The discussion in the comments has triggered my curiosity: I've done a little bit of research and I almost immediately stumbled upon the [Wikipedia entry on the Peano-Jordan measure](https://en.wikipedia.org/wiki/Peano–Jordan_measure).  There I found exactly the terms "*simple sets*" and "*polyrectangles*" used as synonyms for the unions of finite families of $n$-rectangles, i.e. for the set
$$
S=\bigcup_{i=1}^q C_i\quad q\in\Bbb N_{>0}
$$
where $n$ is the dimension of the Euclidean $\Bbb R^n$ considered and $C_i$ are $n$-rectangles defined as $C_i=[a_{1i}, b_{1i})\times\cdots\times[a_{ni}, b_{ni})$. However, I was not able to find where these sets are called in this way within the references stated in the relevant section of the entry: thus I started searching in my personal library. I found the locution "*plurirectangles*" (*plurirettangoli* in Italian) in the classical monograph \[1], chapter II, §2.7, p. 119, as shown in the picture below:

[![enter image description here][1]][1]

This makes me sufficiently confident in proposing the adoption of this, somewhat traditional, terminology (i.e. plurirectangle, see the discussion in the [comments by Pietro Majer](https://mathoverflow.net/questions/472097/is-there-a-name-for-finite-unions-of-intervals/472170?noredirect=1#comment1226826_472170) and [Daniele Tampieri](https://mathoverflow.net/questions/472097/is-there-a-name-for-finite-unions-of-intervals/472170?noredirect=1#comment1226835_472170)).
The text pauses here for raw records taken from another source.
theorem State.descDone_wf {s : State} {q : Nat} {tag : Nat} {kind : Nat} {result : Nat} {detail : Nat} {value : Nat} (hw : Memory.wf s = true) : Memory.wf (State.descDone s q tag kind result detail value) = true := by
  unfold State.descDone
  with_reducible repeat' first | assumption | apply State.setQp_wf

theorem State.setRetry_wf {s : State} {ppn : Nat} {t : Option Nat} (hw : Memory.wf s = true) : Memory.wf (State.setRetry s ppn t) = true := by
  unfold State.setRetry
  with_reducible repeat' first | assumption | apply State.setRing_wf | split

theorem State.beginFill_wf {s : State} {o : XOp} (hw : Memory.wf s = true) : Memory.wf (State.beginFill s o) = true := by
  unfold State.beginFill
  with_reducible repeat' first | assumption | apply State.setPage_wf | apply State.setLoading_wf | split | dsimp only

theorem State.slotFreed_wf {s : State} {k : Nat} (hw : Memory.wf s = true) : Memory.wf (State.slotFreed s k) = true := by
  unfold State.slotFreed
  with_reducible repeat' first | assumption | apply State.pbit_wf

theorem State.endOp_wf {s : State} {b : Nat} {r : Nat} {o : XOp} {detail : Nat} (hw : Memory.wf s = true) : Memory.wf (State.endOp s b r o detail) = true := by
  unfold State.endOp
  with_reducible repeat' first | assumption | intro _ | apply State.dropOp_wf | apply State.raiseBits_wf | apply State.each_wf | apply State.inc_wf | apply State.slotFreed_wf | apply State.setPageState_wf | apply State.dropXfer_wf | apply State.descDone_wf | split | dsimp only

theorem State.askMode_wf {s : State} {target : Nat} {cause : Nat} {rank : Nat} (hw : Memory.wf s = true) : Memory.wf (State.askMode s target cause rank) = true := by
  unfold State.askMode
  with_reducible repeat' first | apply State.p_wf | split | dsimp only | (apply wf_mk; assumption)

theorem State.askSteer_wf {s : State} {target : Nat} {cause : Nat} (hw : Memory.wf s = true) : Memory.wf (State.askSteer s target cause) = true := by
  unfold State.askSteer
  with_reducible repeat' first | assumption | apply State.askMode_wf | split

theorem State.askFollow_wf {s : State} (hw : Memory.wf s = true) : Memory.wf (State.askFollow s) = true := by
  unfold State.askFollow
  with_reducible repeat' first | assumption | apply State.askMode_wf | split

theorem State.withdrawMode_wf {s : State} (hw : Memory.wf s = true) : Memory.wf (State.withdrawMode s) = true := by
  unfold State.withdrawMode
  with_reducible repeat' first | apply State.p_wf | (apply wf_mk; assumption)

theorem State.leaveFollow_wf {s : State} {target : Nat} (hw : Memory.wf s = true) : Memory.wf (State.leaveFollow s target) = true := by
  unfold State.leaveFollow
  with_reducible repeat' first | assumption | apply State.withdrawMode_wf | apply State.askMode_wf | split | dsimp only

theorem State.modeRequestBody_wf {s : State} {target : Nat} (hw : Memory.wf s = true) : Memory.wf (State.modeRequestBody s target).st = true := by
  unfold State.modeRequestBody
  with_reducible repeat' first | intro _ | apply State.deny_wf | apply State.accept_wf | apply State.askMode_wf | split | dsimp only | (apply wf_mk; assumption)

theorem State.modeRequestCmd_wf {s : State} {w : Who} {target : Nat} (hw : Memory.wf s = true) : Memory.wf (State.modeRequestCmd s w target).st = true := by
  unfold State.modeRequestCmd
  with_reducible repeat' first | assumption | intro _ | apply State.call_wf | apply State.modeRequestBody_wf

theorem State.fetchVec_wf_eq {s : State} {q : Nat} {it : Iter} {i : Nat} {tt : State} (e : (State.fetchVec s q it i) = some tt) (hw : Memory.wf s = true) : Memory.wf tt = true := by
  revert e
  unfold State.fetchVec
  with_reducible repeat' first | assumption | refine wf_some ?_ | exact wf_none | apply State.setSq_wf | apply State.setRing_wf | split | dsimp only

theorem State.fetchOne_wf_eq {s : State} {q : Nat} {tt : State} (e : s.fetchOne q = some tt) (hw : Memory.wf s = true) : Memory.wf tt = true := by
  unfold State.fetchOne at e; dsimp only at e
  split at e
  · exact wf_none e
  · split at e
    · exact State.fetchVec_wf_eq e hw
    · split at e
      · exact State.fetchVec_wf_eq e hw
      · exact wf_none e

theorem State.fetchTo_wf {q limit : Nat} : ∀ {n : Nat} {s : State}, Memory.wf s = true → Memory.wf (State.fetchTo q limit n s) = true
  | 0, _, hw => hw
  | n + 1, s, hw => by
    unfold State.fetchTo
    split
    · split
      · exact State.fetchTo_wf (State.fetchOne_wf_eq ‹_› hw)
      · exact hw
    · exact hw

theorem State.fetchDue_wf {s : State} {q : Nat} (hw : Memory.wf s = true) : Memory.wf (State.fetchDue s q) = true := by
  unfold State.fetchDue
  with_reducible repeat' first | assumption | apply State.fetchTo_wf | split

theorem State.retime_wf {s : State} {q : Nat} (hw : Memory.wf s = true) : Memory.wf (State.retime s q) = true := by
  unfold State.retime
  with_reducible repeat' first | assumption | apply State.setSq_wf | split | dsimp only

theorem State.dropRing_wf {s : State} {q : Nat} {gone : List RingPage} (hw : Memory.wf s = true) : Memory.wf (State.dropRing s q gone) = true := by
  unfold State.dropRing
  with_reducible repeat' first | assumption | intro _ | apply wf_ite | apply wf_foldl | apply State.each_wf | apply State.endOp_wf | apply State.setPageState_wf | apply State.setRing_wf

theorem State.releasePath_wf {s : State} {q : Nat} (hw : Memory.wf s = true) : Memory.wf (State.releasePath s q) = true := by
  unfold State.releasePath
  with_reducible repeat' first | assumption | apply State.add_wf | apply State.dropRing_wf

theorem State.noteEpoch_wf {s : State} {q : Nat} {e : Option Nat} (hw : Memory.wf s = true) : Memory.wf (State.noteEpoch s q e) = true := by
  unfold State.noteEpoch
  with_reducible repeat' first | assumption | apply State.p_wf | split

theorem State.pushIter_wf {s : State} {q : Nat} {it : Iter} {b : Nat} (hw : Memory.wf s = true) : Memory.wf (State.pushIter s q it b) = true := by
  unfold State.pushIter
  with_reducible repeat' first | assumption | apply State.setSq_wf

theorem State.prefetch_wf {s : State} {q : Nat} {it : Iter} {b : Nat} (hw : Memory.wf s = true) : Memory.wf (State.prefetch s q it b) = true := by
  unfold State.prefetch
  with_reducible repeat' first | split | dsimp only | (apply wf_mk; first | assumption | apply wf_ite | apply wf_foldl | apply State.pushIter_wf | apply State.p_wf)

theorem State.fillFault_wf {s : State} {q : Nat} {counted : Bool} (hw : Memory.wf s = true) : Memory.wf (State.fillFault s q counted) = true := by
  unfold State.fillFault
  with_reducible repeat' first | assumption | apply State.raiseBits_wf | apply State.inc_wf | split

theorem State.replayNext_wf {s : State} {q : Nat} {b : Nat} {under : Bool} {jump : Bool} (hw : Memory.wf s = true) : Memory.wf (State.replayNext s q b under jump) = true := by
  unfold State.replayNext
  with_reducible repeat' first | assumption | apply State.pushIter_wf | apply State.noteEpoch_wf | apply State.setSq_wf | apply State.fillFault_wf | split | dsimp only

theorem State.replayAll_wf {s : State} {q : Nat} {b : Nat} {under : Bool} {jump : Bool} (hw : Memory.wf s = true) : Memory.wf (State.replayAll s q b under jump) = true := by
  unfold State.replayAll
  with_reducible repeat' first | assumption | apply State.replayNext_wf | apply State.setSq_wf | apply State.pushIter_wf | apply State.fillFault_wf | split | dsimp only

theorem State.beginUnderrun_wf {s : State} {q : Nat} {m : Iter} {ended : Option Iter} {b : Nat} {counted : Bool} (hw : Memory.wf s = true) : Memory.wf (State.beginUnderrun s q m ended b counted) = true := by
  unfold State.beginUnderrun
  with_reducible repeat' first | assumption | intro _ | apply wf_ite | apply State.setSq_wf | apply State.pushIter_wf | apply State.replayAll_wf

theorem State.continueUnderrun_wf {s : State} {q : Nat} {b : Nat} (hw : Memory.wf s = true) : Memory.wf (State.continueUnderrun s q b) = true := by
  unfold State.continueUnderrun
  with_reducible repeat' first | assumption | intro _ | apply wf_ite | apply State.replayAll_wf | apply State.pushIter_wf | split

theorem State.settle_wf {s : State} {q : Nat} {b : Nat} {c : Choice} {jump : Bool} (hw : Memory.wf s = true) : Memory.wf (State.settle s q b c jump) = true := by
  unfold State.settle
  with_reducible repeat' first | assumption | apply State.raiseBits_wf | apply State.inc_wf | apply State.setSq_wf | apply State.pushIter_wf | apply State.prefetch_wf | apply State.noteEpoch_wf | apply State.beginUnderrun_wf | apply State.fillFault_wf | split | dsimp only

theorem State.decideOwn_wf {s : State} {q : Nat} {b : Nat} (hw : Memory.wf s = true) : Memory.wf (State.decideOwn s q b) = true := by
  unfold State.decideOwn
  with_reducible repeat' first | assumption | apply State.continueUnderrun_wf | apply State.prefetch_wf | apply State.noteEpoch_wf | apply State.setSq_wf | apply State.fillFault_wf | apply State.settle_wf | split | dsimp only

theorem State.deferReq_wf {s : State} {q : Nat} (hw : Memory.wf s = true) : Memory.wf (State.deferReq s q) = true := by
  unfold State.deferReq
  with_reducible repeat' first | assumption | apply State.raiseBits_wf | apply State.p_wf | split

theorem State.decideNext_wf {s : State} {q : Nat} {b : Nat} (hw : Memory.wf s = true) : Memory.wf (State.decideNext s q b) = true := by
  unfold State.decideNext
  with_reducible repeat' first | assumption | apply State.replayNext_wf | apply State.deferReq_wf | apply State.decideOwn_wf | apply State.raiseBits_wf | apply State.inc_wf | apply State.p_wf | apply State.setSq_wf | apply State.pushIter_wf | apply State.settle_wf | split | dsimp only

theorem State.deadline_wf {s : State} {q : Nat} (hw : Memory.wf s = true) : Memory.wf (State.deadline s q) = true := by
  unfold State.deadline
  with_reducible repeat' first | assumption | apply State.releasePath_wf | apply State.decideNext_wf | split

theorem State.stopped_wf {s : State} {q : Nat} (hw : Memory.wf s = true) : Memory.wf (State.stopped s q) = true := by
  unfold State.stopped
  with_reducible repeat' first | assumption | apply State.setSq_wf | apply State.raiseBits_wf | apply State.pAll_wf

theorem State.beginIter_wf {s : State} {q : Nat} {it : Iter} (hw : Memory.wf s = true) : Memory.wf (State.beginIter s q it) = true := by
  unfold State.beginIter
  with_reducible repeat' first | assumption | apply State.p_wf | apply State.setSq_wf | apply State.stopped_wf | apply State.handTo_wf | apply State.raiseBits_wf | apply State.inc_wf | split

theorem State.boundary_wf {s : State} {q : Nat} (hw : Memory.wf s = true) : Memory.wf (State.boundary s q) = true := by
  unfold State.boundary
  with_reducible repeat' first | assumption | apply State.beginIter_wf | apply State.setSq_wf | split | dsimp only

theorem State.startReached_wf {s : State} {q : Nat} (hw : Memory.wf s = true) : Memory.wf (State.startReached s q) = true := by
  unfold State.startReached
  with_reducible repeat' first | assumption | apply State.beginIter_wf | apply State.setSq_wf | split | dsimp only

theorem State.vectorStart_wf {s : State} {q : Nat} (hw : Memory.wf s = true) : Memory.wf (State.vectorStart s q) = true := by
  unfold State.vectorStart
  with_reducible repeat' first | assumption | apply State.handTo_wf | apply State.setSq_wf | apply State.inc_wf | apply State.raiseBits_wf | apply State.pbit_wf | split | dsimp only

theorem State.setsInUse_wf {s : State} (hw : Memory.wf s = true) : Memory.wf (State.setsInUse s) = true := by
  unfold State.setsInUse
  with_reducible repeat' first | assumption | intro _ | apply wf_ite | apply State.each_wf | apply State.p_wf | apply State.pbit_wf | split

theorem State.spoil_wf {s : State} {q : Nat} {e : Nat} {j : Nat} {page : Option Nat} (hw : Memory.wf s = true) : Memory.wf (State.spoil s q e j page) = true := by
  unfold State.spoil
  with_reducible repeat' first | assumption | apply State.setSq_wf

theorem State.streamAgain_wf {s : State} {q : Nat} {it : Iter} (hw : Memory.wf s = true) : Memory.wf (State.streamAgain s q it) = true := by
  unfold State.streamAgain
  with_reducible repeat' first | assumption | intro _ | apply wf_ite | apply State.setRing_wf | apply State.dropRing_wf

theorem State.parkOnRetire_wf {s : State} {q : Nat} (hw : Memory.wf s = true) : Memory.wf (State.parkOnRetire s q) = true := by
  unfold State.parkOnRetire
  with_reducible repeat' first | assumption | intro _ | apply wf_ite | apply wf_foldl | apply State.p_wf | apply State.streamAgain_wf | apply State.pushIter_wf | apply State.setSq_wf | apply State.beginIter_wf | split | dsimp only | (apply wf_mk; assumption)

theorem State.cmpLog_wf {s : State} {q : Nat} {v : CmpVec} {o : Nat} {failMask : Nat} {invMask : Nat} {level : Nat} {compared : Nat} (hw : Memory.wf s = true) : Memory.wf (State.cmpLog s q v o failMask invMask level compared) = true := by
  unfold State.cmpLog
  with_reducible repeat' first | assumption | apply State.raiseBits_wf | apply State.inc_wf | apply State.p_wf | split | dsimp only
**Addendum**. As I customarily do, when I try to be faster sacrificing precision I end up being at best badly inaccurate. The standard locution for finite unions of $k$-intervals *is pluriintervals* (or *plurintervals* if you prefer to translate so the Italian word *plurintervalli*): both Gaetano Fichera in his only book ([1a], chapter I, §I.12, p. 29 footnote (9)) and Carlo Miranda in his last (and recent) treatise ([2a], chapter II, §36, p. 160) use exactly this word, as shown in the following pictures:
[![enter image description here][2]][2]

[![enter image description here][3]][3]

Possibly, this settles the problem.

**Reference**

\[1] Federico Cafiero (1959), *Misura e integrazione* [Measure and integration] (Italian), Monografie matematiche del Consiglio Nazionale delle Ricerche 5, Roma: Edizioni Cremonese, pp. VII+451, [MR0215954](https://mathscinet.ams.org/mathscinet-getitem?mr=MR0215954), [Zbl 0171.01503](https://www.zbmath.org/?q=an%3A0171.01503).

**Addendum references**

[1a] Gaetano Fichera, *Lezioni sulle trasformazioni lineari. I.: Introduzione all’analisi lineare (Lectures on linear transformations, I.: Introduction to linear analysis)*, (Italian) (third reprint, 1962) Trieste: Istituto Matematico dell'Università, pp. XIX+502 (1954), [MR67346](https://mathscinet.ams.org/mathscinet-getitem?mr=67346), [Zbl 0057.33601](https://zbmath.org/0057.33601).

[2a] Carlo Miranda, *Istituzioni di analisi funzionale lineare. Volume I (Foundations of linear functional analysis. Volume I)*, (Italian) Unione Matematica Italiana. Bologna: Pitagora Editrice, pp. iii+596 (1978), [Zbl 0697.46001](https://zbmath.org/0697.46001).

[2b] Carlo Miranda, *Istituzioni di analisi funzionale lineare. Volume II. (Foundations of linear functional analysis. Volume II)*, (Italian) Unione Matematica Italiana. Bologna: Pitagora Editrice. pp. 597-748 (1979), [Zbl 0697.46002](https://zbmath.org/0697.46002).


  [1]: https://i.sstatic.net/Wi7VtrVw.jpg
  [2]: https://i.sstatic.net/jNBCAlFd.jpg
  [3]: https://i.sstatic.net/oFY29YA4.jpg